Exercise objective:
Transcribe every line of the entries exactly.
*** Opening Input data ***
-- ==== Sys2Proof/Tests/Slice0.lean ====
section
/-! SUPPORT. The model's own tests: well-formedness, operation words written out from 30_encoding.md R81, one step per
operation with the results the rules and their examples give, and for every obligation with hypotheses a state that
meets them. -/

namespace Sys2Proof.Tests

open Sys2Proof Sys2Proof.Machine

/-! ### Well-formedness: each check refuses an octet outside its row -/

theorem test_wf_syncVbus_refused : Instr.wellFormed (.syncVbus 0xAB) = false := by decide
theorem test_wf_syncKw_refused : Instr.wellFormed (.syncKw 0x05) = false := by decide
theorem test_wf_syncP300_refused : Instr.wellFormed (.syncP300 0x02) = false := by decide
theorem test_wf_syncKm_refused : Instr.wellFormed (.syncKm 0x69) = false := by decide
theorem test_wf_vrxMsb_refused : Instr.wellFormed (.vrxMsb 0x7F) = false := by decide
theorem test_wf_vrxHdrDiscard_refused : Instr.wellFormed (.vrxHdrDiscard 0x80) = false := by decide
theorem test_wf_vrxHdrCrcerr_refused : Instr.wellFormed (.vrxHdrCrcerr 0x80) = false := by decide
theorem test_wf_vrxHdrOk_refused : Instr.wellFormed (.vrxHdrOk 0x80) = false := by decide
theorem test_wf_vrxStore_refused : Instr.wellFormed (.vrxStore 0x80) = false := by decide
theorem test_wf_vrxEndOk_refused : Instr.wellFormed (.vrxEndOk 0x80) = false := by decide
theorem test_wf_vrxEndCrcerr_refused : Instr.wellFormed (.vrxEndCrcerr 0x80) = false := by decide
theorem test_wf_vrxOvf_refused : Instr.wellFormed (.vrxOvf 0x80) = false := by decide
theorem test_wf_mrxHdrOk_refused : Instr.wellFormed (.mrxHdrOk 0x69) = false := by decide
theorem test_wf_mrxEndOk_refused : Instr.wellFormed (.mrxEndOk 0x17) = false := by decide
theorem test_wf_syncP300_both : Instr.wellFormed (.syncP300 0x05) = true ∧ Instr.wellFormed (.syncP300 0x01) = true := by
  decide

/-! ### Operation words (log entry 8): the event octet of R71, then the row number of R81 -/

theorem test_word_reset : decode [0x00, 0x01] = .ok .reset := by decide
theorem test_word_err : decode [0x00, 0x02] = .ok .err := by decide
theorem test_word_wdog : decode [0x00, 0x03] = .ok .wdog := by decide
theorem test_word_idle : decode [0x00, 0x04] = .ok .idle := by decide
theorem test_word_syncSkip : decode [0x55, 0x05] = .ok (.syncSkip 0x55) := by decide
theorem test_word_syncVbus : decode [0xAA, 0x06] = .ok (.syncVbus 0xAA) := by decide
theorem test_word_syncKw : decode [0x01, 0x07] = .ok (.syncKw 0x01) := by decide
theorem test_word_syncP300 : decode [0x05, 0x08] = .ok (.syncP300 0x05) := by decide
theorem test_word_syncKm : decode [0x68, 0x09] = .ok (.syncKm 0x68) := by decide
theorem test_word_vrxMsb : decode [0x85, 0x0A] = .ok (.vrxMsb 0x85) := by decide
theorem test_word_vrxHdrDiscard : decode [0x00, 0x0B] = .ok (.vrxHdrDiscard 0x00) := by decide
theorem test_word_vrxHdrCrcerr : decode [0x00, 0x0C] = .ok (.vrxHdrCrcerr 0x00) := by decide
theorem test_word_vrxHdrOk : decode [0x00, 0x0D] = .ok (.vrxHdrOk 0x00) := by decide
theorem test_word_vrxStore : decode [0x7E, 0x0E] = .ok (.vrxStore 0x7E) := by decide
theorem test_word_vrxEndOk : decode [0x7F, 0x0F] = .ok (.vrxEndOk 0x7F) := by decide
theorem test_word_vrxEndCrcerr : decode [0x7E, 0x10] = .ok (.vrxEndCrcerr 0x7E) := by decide
theorem test_word_vrxOvf : decode [0x00, 0x11] = .ok (.vrxOvf 0x00) := by decide
theorem test_word_krxStore : decode [0x03, 0x12] = .ok (.krxStore 0x03) := by decide
theorem test_word_krxEndOk : decode [0x6D, 0x13] = .ok (.krxEndOk 0x6D) := by decide
theorem test_word_krxEndErr : decode [0x6C, 0x14] = .ok (.krxEndErr 0x6C) := by decide
theorem test_word_krxOvf : decode [0xFF, 0x15] = .ok (.krxOvf 0xFF) := by decide
theorem test_word_prxStore : decode [0x04, 0x16] = .ok (.prxStore 0x04) := by decide
theorem test_word_prxEndOk : decode [0xD1, 0x17] = .ok (.prxEndOk 0xD1) := by decide
theorem test_word_prxEndErr : decode [0xD0, 0x18] = .ok (.prxEndErr 0xD0) := by decide
theorem test_word_prxOvf : decode [0xFE, 0x19] = .ok (.prxOvf 0xFE) := by decide
theorem test_word_mrxStore : decode [0x0F, 0x1A] = .ok (.mrxStore 0x0F) := by decide
theorem test_word_mrxHdrOk : decode [0x68, 0x1B] = .ok (.mrxHdrOk 0x68) := by decide
theorem test_word_mrxHdrErr : decode [0x68, 0x1C] = .ok (.mrxHdrErr 0x68) := by decide
theorem test_word_mrxEndOk : decode [0x16, 0x1D] = .ok (.mrxEndOk 0x16) := by decide
theorem test_word_mrxEndErr : decode [0x17, 0x1E] = .ok (.mrxEndErr 0x17) := by decide
theorem test_word_mrxOvf : decode [0x80, 0x1F] = .ok (.mrxOvf 0x80) := by decide
theorem test_word_decVbusDrop : decode [0x00, 0x20] = .ok .decVbusDrop := by decide
theorem test_word_decVbusVitosolic : decode [0x00, 0x21] = .ok .decVbusVitosolic := by decide
theorem test_word_decVbusBx : decode [0x00, 0x22] = .ok .decVbusBx := by decide
theorem test_word_decVbusMx : decode [0x00, 0x23] = .ok .decVbusMx := by decide
theorem test_word_decVbusGeneric : decode [0x00, 0x24] = .ok .decVbusGeneric := by decide
theorem test_word_decKw : decode [0x00, 0x25] = .ok .decKw := by decide
theorem test_word_decP300 : decode [0x00, 0x26] = .ok .decP300 := by decide
theorem test_word_decKmStatus : decode [0x00, 0x27] = .ok .decKmStatus := by decide
theorem test_word_decKmOther : decode [0x00, 0x28] = .ok .decKmOther := by decide
theorem test_word_short : decode [0xAA] = .error .wrongLength := by decide
theorem test_word_row0 : decode [0x00, 0x00] = .error .noSuchRow := by decide
theorem test_word_row41 : decode [0x00, 0x29] = .error .noSuchRow := by decide
theorem test_word_octet : decode [0xAB, 0x06] = .error .octetDoesNotFit := by decide
theorem test_word_none_octet : decode [0x01, 0x04] = .error .octetDoesNotFit := by decide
*** Closing Input data ***
Expected answer:
-- ==== Sys2Proof/Tests/Slice0.lean ====
section
/-! SUPPORT. The model's own tests: well-formedness, operation words written out from 30_encoding.md R81, one step per
operation with the results the rules and their examples give, and for every obligation with hypotheses a state that
meets them. -/

namespace Sys2Proof.Tests

open Sys2Proof Sys2Proof.Machine

/-! ### Well-formedness: each check refuses an octet outside its row -/

theorem test_wf_syncVbus_refused : Instr.wellFormed (.syncVbus 0xAB) = false := by decide
theorem test_wf_syncKw_refused : Instr.wellFormed (.syncKw 0x05) = false := by decide
theorem test_wf_syncP300_refused : Instr.wellFormed (.syncP300 0x02) = false := by decide
theorem test_wf_syncKm_refused : Instr.wellFormed (.syncKm 0x69) = false := by decide
theorem test_wf_vrxMsb_refused : Instr.wellFormed (.vrxMsb 0x7F) = false := by decide
theorem test_wf_vrxHdrDiscard_refused : Instr.wellFormed (.vrxHdrDiscard 0x80) = false := by decide
theorem test_wf_vrxHdrCrcerr_refused : Instr.wellFormed (.vrxHdrCrcerr 0x80) = false := by decide
theorem test_wf_vrxHdrOk_refused : Instr.wellFormed (.vrxHdrOk 0x80) = false := by decide
theorem test_wf_vrxStore_refused : Instr.wellFormed (.vrxStore 0x80) = false := by decide
theorem test_wf_vrxEndOk_refused : Instr.wellFormed (.vrxEndOk 0x80) = false := by decide
theorem test_wf_vrxEndCrcerr_refused : Instr.wellFormed (.vrxEndCrcerr 0x80) = false := by decide
theorem test_wf_vrxOvf_refused : Instr.wellFormed (.vrxOvf 0x80) = false := by decide
theorem test_wf_mrxHdrOk_refused : Instr.wellFormed (.mrxHdrOk 0x69) = false := by decide
theorem test_wf_mrxEndOk_refused : Instr.wellFormed (.mrxEndOk 0x17) = false := by decide
theorem test_wf_syncP300_both : Instr.wellFormed (.syncP300 0x05) = true ∧ Instr.wellFormed (.syncP300 0x01) = true := by
  decide

/-! ### Operation words (log entry 8): the event octet of R71, then the row number of R81 -/

theorem test_word_reset : decode [0x00, 0x01] = .ok .reset := by decide
theorem test_word_err : decode [0x00, 0x02] = .ok .err := by decide
theorem test_word_wdog : decode [0x00, 0x03] = .ok .wdog := by decide
theorem test_word_idle : decode [0x00, 0x04] = .ok .idle := by decide
theorem test_word_syncSkip : decode [0x55, 0x05] = .ok (.syncSkip 0x55) := by decide
theorem test_word_syncVbus : decode [0xAA, 0x06] = .ok (.syncVbus 0xAA) := by decide
theorem test_word_syncKw : decode [0x01, 0x07] = .ok (.syncKw 0x01) := by decide
theorem test_word_syncP300 : decode [0x05, 0x08] = .ok (.syncP300 0x05) := by decide
theorem test_word_syncKm : decode [0x68, 0x09] = .ok (.syncKm 0x68) := by decide
theorem test_word_vrxMsb : decode [0x85, 0x0A] = .ok (.vrxMsb 0x85) := by decide
theorem test_word_vrxHdrDiscard : decode [0x00, 0x0B] = .ok (.vrxHdrDiscard 0x00) := by decide
theorem test_word_vrxHdrCrcerr : decode [0x00, 0x0C] = .ok (.vrxHdrCrcerr 0x00) := by decide
theorem test_word_vrxHdrOk : decode [0x00, 0x0D] = .ok (.vrxHdrOk 0x00) := by decide
theorem test_word_vrxStore : decode [0x7E, 0x0E] = .ok (.vrxStore 0x7E) := by decide
theorem test_word_vrxEndOk : decode [0x7F, 0x0F] = .ok (.vrxEndOk 0x7F) := by decide
theorem test_word_vrxEndCrcerr : decode [0x7E, 0x10] = .ok (.vrxEndCrcerr 0x7E) := by decide
theorem test_word_vrxOvf : decode [0x00, 0x11] = .ok (.vrxOvf 0x00) := by decide
theorem test_word_krxStore : decode [0x03, 0x12] = .ok (.krxStore 0x03) := by decide
theorem test_word_krxEndOk : decode [0x6D, 0x13] = .ok (.krxEndOk 0x6D) := by decide
theorem test_word_krxEndErr : decode [0x6C, 0x14] = .ok (.krxEndErr 0x6C) := by decide
theorem test_word_krxOvf : decode [0xFF, 0x15] = .ok (.krxOvf 0xFF) := by decide
theorem test_word_prxStore : decode [0x04, 0x16] = .ok (.prxStore 0x04) := by decide
theorem test_word_prxEndOk : decode [0xD1, 0x17] = .ok (.prxEndOk 0xD1) := by decide
theorem test_word_prxEndErr : decode [0xD0, 0x18] = .ok (.prxEndErr 0xD0) := by decide
theorem test_word_prxOvf : decode [0xFE, 0x19] = .ok (.prxOvf 0xFE) := by decide
theorem test_word_mrxStore : decode [0x0F, 0x1A] = .ok (.mrxStore 0x0F) := by decide
theorem test_word_mrxHdrOk : decode [0x68, 0x1B] = .ok (.mrxHdrOk 0x68) := by decide
theorem test_word_mrxHdrErr : decode [0x68, 0x1C] = .ok (.mrxHdrErr 0x68) := by decide
theorem test_word_mrxEndOk : decode [0x16, 0x1D] = .ok (.mrxEndOk 0x16) := by decide
theorem test_word_mrxEndErr : decode [0x17, 0x1E] = .ok (.mrxEndErr 0x17) := by decide
theorem test_word_mrxOvf : decode [0x80, 0x1F] = .ok (.mrxOvf 0x80) := by decide
theorem test_word_decVbusDrop : decode [0x00, 0x20] = .ok .decVbusDrop := by decide
theorem test_word_decVbusVitosolic : decode [0x00, 0x21] = .ok .decVbusVitosolic := by decide
theorem test_word_decVbusBx : decode [0x00, 0x22] = .ok .decVbusBx := by decide
theorem test_word_decVbusMx : decode [0x00, 0x23] = .ok .decVbusMx := by decide
theorem test_word_decVbusGeneric : decode [0x00, 0x24] = .ok .decVbusGeneric := by decide
theorem test_word_decKw : decode [0x00, 0x25] = .ok .decKw := by decide
theorem test_word_decP300 : decode [0x00, 0x26] = .ok .decP300 := by decide
theorem test_word_decKmStatus : decode [0x00, 0x27] = .ok .decKmStatus := by decide
theorem test_word_decKmOther : decode [0x00, 0x28] = .ok .decKmOther := by decide
theorem test_word_short : decode [0xAA] = .error .wrongLength := by decide
theorem test_word_row0 : decode [0x00, 0x00] = .error .noSuchRow := by decide
theorem test_word_row41 : decode [0x00, 0x29] = .error .noSuchRow := by decide
theorem test_word_octet : decode [0xAB, 0x06] = .error .octetDoesNotFit := by decide
theorem test_word_none_octet : decode [0x01, 0x04] = .error .octetDoesNotFit := by decide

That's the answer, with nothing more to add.